Here are the top level metrics for 5 pairs:

benchmark_name PctTimePausedInGC speed HeapSizeBeforeMB_Mean HeapSizeAfterMB_Mean
2gb_pinning 84.152044 55.317034 4018.010300 4017.822676
2gb_pinning 84.332101 54.444867 4021.135100 4021.038674
2gb_pinning 84.561195 56.717987 4024.397596 4024.306514
2gb_pinning 84.601454 52.776987 4006.901215 4006.789502
2gb_pinning 84.410538 53.956592 4006.952758 4006.901196
2gb_poh 61.779599 26.968380 2926.503793 2960.753005
2gb_poh 60.978760 26.036596 2890.863907 2940.875974
2gb_poh 60.329187 22.559079 2900.956131 2956.372021
2gb_poh 61.475650 26.602588 2890.614196 2941.809857
2gb_poh 60.654861 22.511328 2876.809548 2932.633737

and here are the GC counts

benchmark_name TotalNumberGCs CountIsGen0 CountIsGen1 CountIsBackground CountIsBlockingGen2
2gb_pinning 595 491 95 0 9
2gb_pinning 611 501 101 0 9
2gb_pinning 614 510 95 0 9
2gb_pinning 611 502 100 0 9
2gb_pinning 611 504 98 0 9
2gb_poh 390 243 139 0 8
2gb_poh 412 259 145 0 8
2gb_poh 480 305 167 0 8
2gb_poh 414 259 147 0 8
2gb_poh 484 310 166 0 8

In this case, the data is fairly obvious, the observation we saw is fairly stable. To make this even more concrete, we could use the Students’ T test. Here I show that the decrease of number of gen 0 GC is statistically significant. To perform the test, we run these (it is not currently in the Jupyter notebook, but it could be)
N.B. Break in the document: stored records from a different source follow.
-- ==== Sys2Proof/Laws/Service.lean ====
section
/-! SUPPORT. Laws/Service.lean: what key service and a check pass keep (R8, R37, R143). -/

namespace Sys2Proof.Machine

variable {s t : State} {p : PortId}

/-- What a context of WAIT holds: no key and no log reservation. -/
theorem State.Kept.wait_empty (h : s.Kept) (hs : (s.ctx p).state = .wait) :
    (s.ctx p).heldKey = none ∧ (s.ctx p).logReserved = false := by
  have h1 := h.custody.key p
  have h3 := h.custody.reservation p
  rw [hs] at h1 h3
  refine ⟨?_, h3⟩
  cases hk : (s.ctx p).heldKey with
  | none => rfl
  | some k => rw [hk] at h1; cases h1

/-- A service keeps the invariants (R8, R37). -/
theorem State.Kept.serveHead (h : s.Kept) (ht : s.serveHead = some t) : t.Kept := by
  obtain ⟨q, ws, k, ks, hwl, hpl, hcap, rfl⟩ := (serveHead_eq_some s).1 ht
  have hq : (s.ctx q).state = .wait := (h.wait.listed q).1 (by rw [hwl]; simp)
  obtain ⟨e1, e2⟩ := h.wait_empty hq
  refine State.Kept.congr (s := ({ s with waitList := ws, pool := ks } : State).setCtx q ((s.ctx q).served k)) ?_
    ⟨fun _ => by simp, by simp, by simp, by simp, by simp, by simp, by simp, by simp, by simp [State.touchdownIsOpen],
      fun _ => by simp⟩
  obtain ⟨hw, hk, hp, hl, hm, hi⟩ := h
  have hnd := hw.once
  rw [hwl, List.nodup_cons] at hnd
  have hs := hp.sorted
  rw [hpl, List.pairwise_cons] at hs
  have hr : ∀ j ∈ ks, j ∈ s.pool := fun j hj => by rw [hpl]; simp [hj]
  have hkm : k ∈ s.pool := by rw [hpl]; simp
  have hkr := hp.range k hkm
  have hkl := hp.label k hkm
  have hne : (s.ctx q).state ≠ .idle := by simp [hq]
  have hu := hi.unburned q (by simp [hq])
  generalize hs' : ({ s with waitList := ws, pool := ks } : State) = s'
  have hc : ∀ r, (s'.setCtx q ((s.ctx q).served k)).ctx r = if r = q then (s.ctx q).served k else s.ctx r := by
    intro r; rw [ctx_setCtx]; subst hs'; rfl
  have hcount : ∀ f, (s'.setCtx q ((s.ctx q).served k)).count f = (s.setCtx q ((s.ctx q).served k)).count f := by
    intro f; subst hs'; rfl
  have n1 : (s'.setCtx q ((s.ctx q).served k)).logReservations = s.logReservations + 1 :=
    (hcount _).trans (count_setCtx_join s q (f := (·.logReserved)) e2 rfl)
  have n2 : (s'.setCtx q ((s.ctx q).served k)).mapReservations = s.mapReservations :=
    (hcount _).trans (count_setCtx_same s q (f := (·.mapReserved)) rfl)
  have n3 : (s'.setCtx q ((s.ctx q).served k)).heldKeys = s.heldKeys + 1 :=
    (hcount _).trans (count_setCtx_join s q (f := (·.state.holdsKey)) (by rw [hq]; rfl) rfl)
  have n4 : (s'.setCtx q ((s.ctx q).served k)).poolCustody = s.poolCustody := by
    have hj := count_setCtx_join s q (f := (·.state == .held)) (c := (s.ctx q).served k) (by rw [hq]; rfl) rfl
    simp only [poolCustody_eq_count, hcount, hj, hpl]
    subst hs'
    simp
    omega
  have hlog : (s'.setCtx q ((s.ctx q).served k)).log = s.log := by subst hs'; rfl
  have hcn : (s'.setCtx q ((s.ctx q).served k)).counters = s.counters := by subst hs'; rfl
  have hbt : (s'.setCtx q ((s.ctx q).served k)).batch = s.batch := by subst hs'; rfl
  have hpo : (s'.setCtx q ((s.ctx q).served k)).pool = ks := by subst hs'; rfl
  have hwa : (s'.setCtx q ((s.ctx q).served k)).waitList = ws := by subst hs'; rfl
  have hdm : (s'.setCtx q ((s.ctx q).served k)).dieMap = s.dieMap := by subst hs'; rfl
  have hpm : (s'.setCtx q ((s.ctx q).served k)).params = s.params := by subst hs'; rfl
  have hop : (s'.setCtx q ((s.ctx q).served k)).touchdownIsOpen = s.touchdownIsOpen := by subst hs'; rfl
  have hct : (s'.setCtx q ((s.ctx q).served k)).control = s.control := by subst hs'; rfl
  refine ⟨⟨?_, ?_, ?_⟩, ⟨?_, ?_, ?_, ?_, ?_, ?_⟩, ⟨?_, ?_, ?_, ?_, ?_, ?_, ?_, ?_⟩, ⟨?_, ?_, ?_, ?_⟩,
    ⟨?_, ?_, ?_, ?_, ?_, ?_, ?_⟩, ⟨?_, ?_, ?_, ?_, ?_, ?_, ?_, ?_, ?_⟩⟩
  · intro ho; exact absurd (hw.outside (hop ▸ ho) q) hne
  · intro r; rw [hwa, hc]; split
    · subst_vars
      exact ⟨fun hr => absurd hr hnd.1, fun hr => by cases hr⟩
    · rename_i hrq
      rw [← hw.listed r, hwl]
      simp [hrq]
  · rw [hwa]; exact hnd.2
  · intro r; rw [hc]; split
    · rfl
    · exact hk.key r
  · intro r; rw [hc]; split
    · rfl
    · exact hk.reservation r
  · intro r; rw [hc]; split
    · intro _; simp [Context.served]
    · exact hk.exposure r
  · rw [hlog, n1]; omega
  · rw [hcn, hpo, n3]
    have := hk.accounting
    rw [hpl] at this
    simp only [List.length_cons] at this
    rw [this]
    congr 4
    omega
  · rw [hlog, hcn]; exact hk.sequence
  · rw [hpo]; exact hs.2
  · rw [hpo, hbt]; exact fun j hj => hp.range j (hr j hj)
  · rw [hpo, hbt]; exact fun j hj => hp.label j (hr j hj)
  · intro r j; rw [hc, hbt]; split
    · intro hf; simp only [Context.served, Option.some.injEq] at hf; subst hf; exact ⟨hkr.1, hkr.2, hkl⟩
    · exact hp.heldRange r j
  · intro r j; rw [hc, hpo]; split
    · intro hf; simp only [Context.served, Option.some.injEq] at hf; subst hf
      intro i hi' he
      have := hs.1 i hi'
      rw [he] at this
      exact Nat.lt_irrefl _ this
    · exact fun hf i hi' => hp.heldApart r j hf i (hr i hi')
  · intro r u j l hr' hu' he
    rw [hc] at hr' hu'
    split at hr' <;> split at hu'
    · subst_vars; rfl
    · simp only [Context.served, Option.some.injEq] at hr'; subst hr'
      exact absurd he (hp.heldApart u l hu' _ hkm)
    · simp only [Context.served, Option.some.injEq] at hu'; subst hu'
      exact absurd he.symm (hp.heldApart r j hr' _ hkm)
    · exact hp.heldOnce r u j l hr' hu' he
  · rw [n4]; exact hp.capacity
  · rw [hct, hbt, n4]; exact hp.unwrap
  · rw [hlog]; exact hl.distinct
  · rw [hlog, hbt]; exact hl.range
  · rw [hlog, hpo]; exact fun x hx j hj => hl.pool x hx j (hr j hj)
  · rw [hlog]
    intro x hx r j; rw [hc]; split
    · intro hf; simp only [Context.served, Option.some.injEq] at hf; subst hf; exact hl.pool x hx _ hkm
    · exact hl.held x hx r j
  · rw [hdm]; exact hm.sorted
  · rw [hdm]; exact hm.attempts
  · rw [hdm, n2]; exact hm.capacity
  · intro r; rw [hc]; split
    · subst_vars
      have := hm.claim r
      rw [hq] at this
      exact this
    · exact hm.claim r
  · intro r u d hr' hu'
    rw [hc] at hr' hu'
    refine hm.once r u d ?_ ?_
    · split at hr'
      · subst_vars; exact hr'
      · exact hr'
    · split at hu'
      · subst_vars; exact hu'
      · exact hu'
  · intro r; rw [hc, hdm]; split
    · subst_vars; exact hm.reserved r
    · exact hm.reserved r
  · intro r d; rw [hc, hdm]; split
    · subst_vars; exact hm.tried r d
    · exact hm.tried r d
  · intro r j; rw [hc]; split
    · intro hf; simp only [Context.served, Option.some.injEq] at hf ⊢; subst hf; rfl
    · exact hi.digest r j
  · intro r j; rw [hc]; split
    · intro hf _; simp only [Context.served, Option.some.injEq] at hf ⊢; subst hf; rfl
    · exact hi.full r j
  · intro r j; rw [hc]; split
    · intro _ hf; simp [Context.served] at hf
    · exact hi.reburn r j
  · intro r j; rw [hc]; split
    · intro _ w; simp [Context.served]
    · exact hi.missing r j
  · intro r; rw [hc]; split
    · intro _; rfl
    · exact hi.fullPass r
  · intro r; rw [hc]; split
    · intro hf; simp [Context.served] at hf
    · exact hi.reburnPass r
  · intro r; rw [hc]; split
    · intro _; rfl
    · exact hi.unburned r
  · intro r; rw [hc, hpm]; split
    · intro hf; simp [Context.served] at hf
    · exact hi.admitted r
  · intro ho r; rw [hc, hpm]; split
    · simp [Context.served]
    · exact hi.bounded (hop ▸ ho) r

theorem State.Kept.serviceKeys (h : s.Kept) : s.serviceKeys.Kept :=
  serve_keeps (fun _ _ ht h => h.serveHead ht) _ _ h

theorem State.Kept.serviceIf (h : s.Kept) (b : Bool) : (s.serviceIf b).Kept :=
  serviceIf_keeps (fun _ _ ht h => h.serveHead ht) _ _ h

/-- The identity check passes only an unclaimed coordinate, with a map entry TRIED or with none and a free slot (R142). -/
theorem identityCheck_pass {i : Identity} (h : s.identityCheck i = none) :
    s.claimed i.coord = false ∧
      ((∃ e, mapLookup s.dieMap i.coord = some e ∧ e.outcome = .tried) ∨
        (mapLookup s.dieMap i.coord = none ∧ s.dieMap.length + s.mapReservations < Config.mapCapacity)) := by
  unfold State.identityCheck at h
  dsimp only at h
  split at h
  · cases h
  · split at h
    · cases h
    · split at h
      · cases h
      · rename_i hcl
        refine ⟨by simpa using hcl, ?_⟩
        cases hlk : mapLookup s.dieMap i.coord with
        | none =>
          rw [hlk] at h
          simp only [Option.map_none] at h
          right
          refine ⟨rfl, ?_⟩
          split at h
          · cases h
          · split at h
            · cases h
            · rename_i hn
              simp only [Option.isNone_none, true_and, Nat.not_le] at hn
              exact hn
        | some e =>
          rw [hlk] at h
          simp only [Option.map_some] at h
          left
          refine ⟨e, rfl, ?_⟩
          cases he : e.outcome with
          | tried => rfl
          | bound k => rw [he] at h; simp only [] at h; split at h <;> cases h
          | voided k => rw [he] at h; cases h

/-- A check pass keeps the invariants (R143). -/
theorem State.Kept.passCheck (h : s.Kept) (hs : (s.ctx p).state = .ident)
    (hpass : s.identityCheck (s.ctx p).identity = none) : (s.passCheck p).Kept := by
  obtain ⟨e1, e2, e3, e4⟩ := h.ident_empty hs
  obtain ⟨hncl, hmap⟩ := identityCheck_pass hpass
  obtain ⟨hw, hk, hp, hl, hm, hi⟩ := h
  have hne : (s.ctx p).state ≠ .idle := by simp [hs]
  have hu := hi.unburned p (by simp [hs])
  have hnl : p ∉ s.waitList := fun hf => by
    have := (hw.listed p).1 hf
    rw [hs] at this; cases this
  have hfree : ∀ q c, (s.ctx q).claim = some c → c ≠ (s.ctx p).identity.coord := by
    intro q c hq he
    have : s.claimed (s.ctx p).identity.coord = true := (claimed_iff s _).2 ⟨q, he ▸ hq⟩
    rw [hncl] at this; cases this
  generalize hcx : ({ s.ctx p with
      state := .wait, claim := some (s.ctx p).identity.coord,
      mapReserved := (mapLookup s.dieMap (s.ctx p).identity.coord).isNone } : Context) = c
  have hT : s.passCheck p = ({ s with waitList := s.waitList ++ [p] } : State).setCtx p c := by
    subst hcx; rfl
  have hcst : c.state = .wait := by subst hcx; rfl
  have hchk : c.heldKey = none := by subst hcx; exact e1
  have hclr : c.logReserved = false := by subst hcx; exact e4
  have hccl : c.claim = some (s.ctx p).identity.coord := by subst hcx; rfl
  have hcmr : c.mapReserved = (mapLookup s.dieMap (s.ctx p).identity.coord).isNone := by subst hcx; rfl
  have hcid : c.identity = (s.ctx p).identity := by subst hcx; rfl
  have hcat : c.attempts = (s.ctx p).attempts := by subst hcx; rfl
  have hc : ∀ r, (s.passCheck p).ctx r = if r = p then c else s.ctx r := by
    intro r; rw [hT, ctx_setCtx]; rfl
  have hcount : ∀ f, (s.passCheck p).count f = (s.setCtx p c).count f := by intro f; rw [hT]; rfl
  have n1 : (s.passCheck p).logReservations = s.logReservations :=
    (hcount _).trans (count_setCtx_same s p (f := (·.logReserved)) (hclr.trans e4.symm))
  have n3 : (s.passCheck p).heldKeys = s.heldKeys :=
    (hcount _).trans (count_setCtx_same s p (f := (·.state.holdsKey)) (by rw [hcst, hs]; rfl))
  have n4 : (s.passCheck p).poolCustody = s.poolCustody := by
    have := count_setCtx_same s p (c := c) (f := (·.state == .held)) (by rw [hcst, hs]; rfl)
    simp [poolCustody_eq_count, hcount, this]
  have hwa : (s.passCheck p).waitList = s.waitList ++ [p] := by rw [hT]; rfl
  refine ⟨⟨?_, ?_, ?_⟩, ⟨?_, ?_, ?_, ?_, ?_, ?_⟩, ⟨?_, ?_, ?_, ?_, ?_, ?_, ?_, ?_⟩, ⟨?_, ?_, ?_, ?_⟩,
    ⟨?_, ?_, ?_, ?_, ?_, ?_, ?_⟩, ⟨?_, ?_, ?_, ?_, ?_, ?_, ?_, ?_, ?_⟩⟩
  · intro ho; exact absurd (hw.outside (by simpa [State.touchdownIsOpen] using ho) p) hne
  · intro r; rw [hwa, hc]; split
    · subst_vars; simp
    · rename_i hrp
      rw [← hw.listed r]; simp [hrp]
  · rw [hwa]
    rw [List.nodup_append]
    refine ⟨hw.once, by simp, ?_⟩
    intro a ha b hb
    simp only [List.mem_singleton] at hb
    subst hb
    exact fun he => hnl (he ▸ ha)
  · intro r; rw [hc]; split
    · rw [hchk, hcst]; rfl
    · exact hk.key r
  · intro r; rw [hc]; split
    · rw [hclr, hcst]; rfl
    · exact hk.reservation r
  · intro r; rw [hc]; split
    · rw [hcst]; intro hf; cases hf
    · exact hk.exposure r
  · rw [n1]; simpa using hk.capacity
  · rw [n3]; simpa using hk.accounting
  · simpa using hk.sequence
  · simpa using hp.sorted
  · simpa using hp.range
  · simpa using hp.label
  · intro r j; rw [hc]; split
    · rw [hchk]; intro hf; cases hf
    · simpa using hp.heldRange r j
  · intro r j; rw [hc]; split
    · rw [hchk]; intro hf; cases hf
    · simpa using hp.heldApart r j
  · intro r u j l hr' hu' he
    rw [hc] at hr' hu'
    split at hr'
    · rw [hchk] at hr'; cases hr'
    · split at hu'
      · rw [hchk] at hu'; cases hu'
      · exact hp.heldOnce r u j l hr' hu' he
  · rw [n4]; exact hp.capacity
  · rw [n4]; simpa using hp.unwrap
  · simpa using hl.distinct
  · simpa using hl.range
  · simpa using hl.pool
  · intro x hx r j; rw [hc]; split
    · rw [hchk]; intro hf; cases hf
    · exact hl.held x (by simpa using hx) r j
  · simpa using hm.sorted
  · simpa using hm.attempts
  · have hcp := hm.capacity
    rcases hmap with ⟨e, he, -⟩ | ⟨he, hlt⟩
    · have n2 : (s.passCheck p).mapReservations = s.mapReservations :=
        (hcount _).trans (count_setCtx_same s p (f := (·.mapReserved)) (by rw [hcmr, he, e3]; rfl))
      simpa [n2] using hcp
    · have n2 : (s.passCheck p).mapReservations = s.mapReservations + 1 :=
        (hcount _).trans (count_setCtx_join s p (f := (·.mapReserved)) e3 (by rw [hcmr, he]; rfl))
      rw [n2]
      simp
      omega
  · intro r; rw [hc]; split
    · rw [hccl, hcst, hcid]; rfl
    · exact hm.claim r
  · intro r u d hr' hu'
    rw [hc] at hr' hu'
    split at hr' <;> split at hu'
    · subst_vars; rfl
    · rw [hccl] at hr'
      exact absurd (Option.some.inj hr').symm (hfree u d hu')
    · rw [hccl] at hu'
      exact absurd (Option.some.inj hu').symm (hfree r d hr')
    · exact hm.once r u d hr' hu'
  · intro r; rw [hc]; split
    · rw [hcmr, hccl]
      intro hn
      exact ⟨_, rfl, by simpa using hn⟩
    · simpa using hm.reserved r
  · intro r d; rw [hc]; split
    · rw [hcmr, hccl]
      intro hd hn
      cases hd
      rcases hmap with ⟨e, he, ho⟩ | ⟨he, -⟩
      · exact ⟨e, by simpa using he, ho⟩
      · rw [he] at hn; cases hn
    · simpa using hm.tried r d
  · intro r j; rw [hc]; split
    · rw [hchk]; intro hf; cases hf
    · exact hi.digest r j
  · intro r j; rw [hc]; split
    · rw [hchk]; intro hf; cases hf
    · exact hi.full r j
  · intro r j; rw [hc]; split
    · rw [hchk]; intro hf; cases hf
    · exact hi.reburn r j
  · intro r j; rw [hc]; split
    · rw [hchk]; intro hf; cases hf
    · exact hi.missing r j
  · intro r; rw [hc]; split
    · rw [hcst]; intro hf; simp at hf
    · exact hi.fullPass r
  · intro r; rw [hc]; split
    · rw [hcst]; intro hf; simp at hf
    · exact hi.reburnPass r
  · intro r; rw [hc]; split
    · rw [hcat]; exact fun _ => hu
    · exact hi.unburned r
  · intro r; rw [hc]; split
    · rw [hcst]; intro hf; simp at hf
    · simpa using hi.admitted r
  · intro ho r; rw [hc]; split
    · rw [hcat]; simp [hu]
    · simpa using hi.bounded (by simpa [State.touchdownIsOpen] using ho) r

end Sys2Proof.Machine
end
from scipy.stats import ttest_ind

cat1 = run_data_frame[run_data_frame['benchmark_name']=='2gb_pinning']
cat2 = run_data_frame[run_data_frame['benchmark_name']=='2gb_poh']

ttest_ind(cat1['CountIsGen0'], cat2['CountIsGen0'], equal_var=False)

The code produced this result:

Ttest_indResult(statistic=16.317779324341963, pvalue=4.106432582405551e-05)

The statistics is just a number used in the calculation. The key is a small p-value. Basically, the p-value is the probability of observing the experimental result if we assume the number of gen0 collection in both cases is equal. Since the probability is so small, we choose to believe otherwise, that the number of gen0 collections is indeed different.

For those who are familiar with statistics, here are some fine details for the test. We used unequal variance because we see and obvious flucation in the gen 0 counts in the pinned handle case but not in the pinned object heap case. The p-value outputted by scipy is a two-tailed p-value. Since we wanted to prove that the number of gen 0 is indeed smaller, we should have used a one-tailed p-value instead, which should be the number divided by 2, but they are small anyway.